(Stored data)
=== Section Start ===

-- ==== Sys2Proof/Decode.lean ====
section
/-! DEFINITION. Decode.lean: from what is presented at the block's boundary to an operation request, and back.

The block has NO request word and no opcode bits: "Which operation runs depends on which datapath the request is
presented to" (30_encoding.md R58). So what the model decodes is a PRESENTATION (RawRequest): a datapath and the values
put on it. What the ports cannot carry is refused here by name (93_implementation_defined.md: `refuse` at the
boundary). The opcode table's frame patterns are decoded beside it, for the host (log entry 5). -/

namespace Sys2Proof

open Sys2Proof.Machine

/-- What a caller presents at the boundary, before anything is checked. -/
inductive RawRequest where
  /-- On the encoder ports (R26): the `enc_mode` bit and any integer as the channel request. -/
  | enc (mode : BitVec 1) (channel : Int)
  /-- On the decoder port (R28): a byte sequence of any length, first received byte first. -/
  | dec (bytes : List Byte)
  /-- A table word that is no frame of either row of the opcode table, so on neither datapath: its length is not 32 bits
  (R56), or its bits fit neither pattern (R55: no further encoding space). -/
  | noDatapath (nbits word : Nat)
  deriving DecidableEq, Repr

/-- Why a presentation is no request. -/
inductive DecodeReject where
  /-- A negative channel integer cannot be represented on the unsigned port (R11, D5). -/
  | channelNegative
  /-- A channel integer of 2^CH_IN_W or more cannot be represented on the port (R11, R25). -/
  | channelTooWide
  /-- A byte sequence whose length is not 4 (R36, D15). -/
  | wrongLength
  /-- Neither datapath was selected (R55, R56, R58). -/
  | noDatapath
  deriving DecidableEq, Repr

/-- The encoder's boundary (R11, R25, R26): an integer that the unsigned CH_IN_W-bit port can carry. -/
def readChannel (chInW : Nat) : Int → Except DecodeReject Nat
  | .negSucc _ => .error .channelNegative
  | .ofNat channel => if channel < 2 ^ chInW then .ok channel else .error .channelTooWide

/-- The decoder's boundary (R28, R36): exactly 4 bytes, the first received first. -/
def readDecBytes : List Byte → Except DecodeReject Bytes4
  | [b0, b1, b2, b3] => .ok { b0 := b0, b1 := b1, b2 := b2, b3 := b3 }
  | _ => .error .wrongLength

/-- The boundary (R58): read a presentation as a request, or refuse it by name. -/
def decodeRequest (chInW : Nat) : RawRequest → Except DecodeReject Instr
  | .enc mode channel =>
    match readChannel chInW channel with
    | .ok c => .ok (.encode (modeOfBit mode) c)
    | .error e => .error e
  | .dec bytes =>
    match readDecBytes bytes with
    | .ok b => .ok (.decode b)
    | .error e => .error e
  | .noDatapath _ _ => .error .noDatapath

/-- The four bytes as a byte sequence, first byte first (R32, R33). -/
def listOfBytes (b : Bytes4) : List Byte := [b.b0, b.b1, b.b2, b.b3]

/-- The encoder of requests: how a request is presented (R26, R28, R58). -/
def encodeRequest : Instr → RawRequest
  | .encode mode channel => .enc (modeBit mode) (.ofNat channel)
  | .decode bytes => .dec (listOfBytes bytes)

/-! ### The opcode table's frame patterns (R58, spec/opcode_table.json) -/

/-- One row of the opcode table: its mnemonic and the fixed bits of its frame. -/
structure TableRow where
  mnemonic : String
  mask : Frame
  value : Frame
  deriving DecidableEq, Repr

/-- ENCODE's row (R47): mask 0x87FFFFFF, match 0x80000000. -/
def encodeRow : TableRow := { mnemonic := "ENCODE", mask := cmdFixedMask, value := startMask }

/-- DECODE's row (R48): mask 0xFE000003, match 0x00000000. -/
def decodeRow : TableRow := { mnemonic := "DECODE", mask := mzMask, value := 0#32 }

/-- A frame fits a row's pattern. -/
def TableRow.fits (r : TableRow) (F : Frame) : Bool := F &&& r.mask == r.value

/-- The operation a table frame, in its 4 stored bytes, stands for: a command frame is what ENCODE produces, so it
stands for the one request that produces it (R47); a frame with clear mandatory-zero bits is what DECODE is given
(R48). The two patterns share no frame. -/
def decodeFrameBytes (b : Bytes4) : Option Instr :=
  let F := frameOfBytes b
  if encodeRow.fits F then some (.encode (modeOfBit (modeField F)) (chanField F).toNat)
  else if decodeRow.fits F then some (.decode b)
  else none

/-- The host's view of the decoder: the table word `w` of `nbits` bits, bit 0 the least significant bit of the frame
(R13), laid out in its stored byte order, most significant byte first (R32). Frames "are always 32 bits" (R56): a word of
any other length, shorter or longer, is no frame and decodes to none. That a table word is read as a request at all is
the model's choice (log entry 5). -/
def decodeTableWord (nbits w : Nat) : Option Instr :=
  if nbits = Config.frameW ∧ w < 2 ^ Config.frameW then decodeFrameBytes (bytesOfFrame (BitVec.ofNat 32 w)) else none

/-- The table frame of a request, where it has one: ENCODE of a legal channel has its command frame (R59, R60); DECODE
of bytes whose mandatory-zero bits are clear has those bytes' frame (R48). An out-of-range ENCODE "produces no frame",
and a malformed response fits no row. -/
def tableWord : Instr → Option Frame
  | .encode mode channel => if legalChannel channel then some (commandFrame (modeBit mode) channel) else none
  | .decode bytes => if decodeRow.fits (frameOfBytes bytes) then some (frameOfBytes bytes) else none

/-- How the host's table word is presented to the block: as the request it stands for. -/
def requestOfTableWord (nbits w : Nat) : RawRequest :=
  match decodeTableWord nbits w with
  | some i => encodeRequest i
  | none => .noDatapath nbits w

end Sys2Proof
end

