/-! ### Requests that have a table frame (R47, R48) -/

/-- Everything a request that has a table frame can be. -/
theorem tableWord_some_cases {i : Instr} {F : Frame} (h : tableWord i = some F) :
    (∃ m c, i = .encode m c ∧ c ≤ 7 ∧ F = commandFrame (modeBit m) c) ∨
    (∃ b, i = .decode b ∧ decodeRow.fits F = true ∧ F = frameOfBytes b) := by
  cases i with
  | encode m c =>
    obtain ⟨hc, hF⟩ := Option.ite_none_right_eq_some.1 h
    exact .inl ⟨m, c, rfl, (legalChannel_eq_true_iff c).1 hc, (Option.some.inj hF).symm⟩
  | decode b =>
    obtain ⟨hb, hF⟩ := Option.ite_none_right_eq_some.1 h
    cases hF
    exact .inr ⟨b, rfl, hb, rfl⟩

/-- The table frame of a request is read back as that request. -/
theorem decodeTableWord_of_tableWord {i : Instr} {F : Frame} (h : tableWord i = some F) :
    decodeTableWord 32 F.toNat = some i := by
  rw [decodeTableWord_frame, decodeFrameBytes, frameOfBytes_bytesOfFrame]
  rcases tableWord_some_cases h with ⟨m, c, rfl, hc, rfl⟩ | ⟨b, rfl, hfit, rfl⟩
  · have hchan : c % 2 ^ 3 = c := Nat.mod_eq_of_lt (by omega)
    simp only [encodeRow_fits_commandFrame, if_true, modeField_commandFrame, modeOfBit_modeBit,
      chanField_commandFrame, BitVec.toNat_ofNat, hchan]
  · have hno : ¬ encodeRow.fits (frameOfBytes b) = true := fun he => tableRows_disjoint _ ⟨he, hfit⟩
    simp only [hno, hfit, if_true, bytesOfFrame_frameOfBytes]
    rfl

/-- A request that has a table frame fits every port of at least three bits (00_scope.md R11). -/
theorem wf_of_tableWord {i : Instr} {F : Frame} {w : Nat} (hw : 3 ≤ w) (h : tableWord i = some F) : i.wf w = true := by
  rcases tableWord_some_cases h with ⟨m, c, rfl, hc, rfl⟩ | ⟨b, rfl, -, rfl⟩
  · have hpow : 2 ^ 3 ≤ 2 ^ w := Nat.pow_le_pow_right (by omega) hw
    exact (wf_encode_iff w m c).2 (by omega)
  · rfl

/-- The boundary reads back every request that fits the ports (R26, R28, R58). -/
theorem decodeRequest_encodeRequest {w : Nat} {i : Instr} (h : i.wf w = true) :
    decodeRequest w (encodeRequest i) = .ok i := by
  cases i with
  | encode m c =>
    have hr : readChannel w (.ofNat c) = .ok c := (readChannel_eq_ok_iff w _ c).2 ⟨rfl, (wf_encode_iff w m c).1 h⟩
    simp only [encodeRequest, decodeRequest, hr, modeOfBit_modeBit]
  | decode b => rfl

/-! ### What the boundary refuses and accepts (00_scope.md R11, 20_memory.md R36) -/

theorem readChannel_of_neg {z : Int} (w : Nat) (h : z < 0) : readChannel w z = .error .channelNegative := by
  cases z with
  | ofNat n => exact absurd h (Int.not_lt.2 (Int.natCast_nonneg n))
  | negSucc n => rfl

theorem readChannel_of_pow_le {z : Int} {w : Nat} (h : (2 : Int) ^ w ≤ z) :
    readChannel w z = .error .channelTooWide := by
  have h0 : 0 ≤ z := le_trans (by positivity) h
  obtain ⟨n, rfl⟩ := Int.eq_ofNat_of_zero_le h0
  have hn : 2 ^ w ≤ n := by exact_mod_cast h
  exact if_neg (Nat.not_lt.2 hn)

theorem readChannel_of_lt_pow {z : Int} {w : Nat} (h0 : 0 ≤ z) (h : z < (2 : Int) ^ w) :
    ∃ c, readChannel w z = .ok c := by
  obtain ⟨n, rfl⟩ := Int.eq_ofNat_of_zero_le h0
  have hn : n < 2 ^ w := by exact_mod_cast h
  exact ⟨n, if_pos hn⟩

=== Section End ===

• _Task details_:
Among the records above, extract exactly the lines from the line with "boundary). The opcode" to the line with "b => .ok (.decode b)", both lines included, and leave out the rest.

• _Your response_:
boundary). The opcode table's frame patterns are decoded beside it, for the host (log entry 5). -/

namespace Sys2Proof

open Sys2Proof.Machine

/-- What a caller presents at the boundary, before anything is checked. -/
inductive RawRequest where
  /-- On the encoder ports (R26): the `enc_mode` bit and any integer as the channel request. -/
  | enc (mode : BitVec 1) (channel : Int)
  /-- On the decoder port (R28): a byte sequence of any length, first received byte first. -/
  | dec (bytes : List Byte)
  /-- A table word that is no frame of either row of the opcode table, so on neither datapath: its length is not 32 bits
  (R56), or its bits fit neither pattern (R55: no further encoding space). -/
  | noDatapath (nbits word : Nat)
  deriving DecidableEq, Repr

/-- Why a presentation is no request. -/
inductive DecodeReject where
  /-- A negative channel integer cannot be represented on the unsigned port (R11, D5). -/
  | channelNegative
  /-- A channel integer of 2^CH_IN_W or more cannot be represented on the port (R11, R25). -/
  | channelTooWide
  /-- A byte sequence whose length is not 4 (R36, D15). -/
  | wrongLength
  /-- Neither datapath was selected (R55, R56, R58). -/
  | noDatapath
  deriving DecidableEq, Repr

/-- The encoder's boundary (R11, R25, R26): an integer that the unsigned CH_IN_W-bit port can carry. -/
def readChannel (chInW : Nat) : Int → Except DecodeReject Nat
  | .negSucc _ => .error .channelNegative
  | .ofNat channel => if channel < 2 ^ chInW then .ok channel else .error .channelTooWide

/-- The decoder's boundary (R28, R36): exactly 4 bytes, the first received first. -/
def readDecBytes : List Byte → Except DecodeReject Bytes4
  | [b0, b1, b2, b3] => .ok { b0 := b0, b1 := b1, b2 := b2, b3 := b3 }
  | _ => .error .wrongLength

/-- The boundary (R58): read a presentation as a request, or refuse it by name. -/
def decodeRequest (chInW : Nat) : RawRequest → Except DecodeReject Instr
  | .enc mode channel =>
    match readChannel chInW channel with
    | .ok c => .ok (.encode (modeOfBit mode) c)
    | .error e => .error e
  | .dec bytes =>
    match readDecBytes bytes with
    | .ok b => .ok (.decode b)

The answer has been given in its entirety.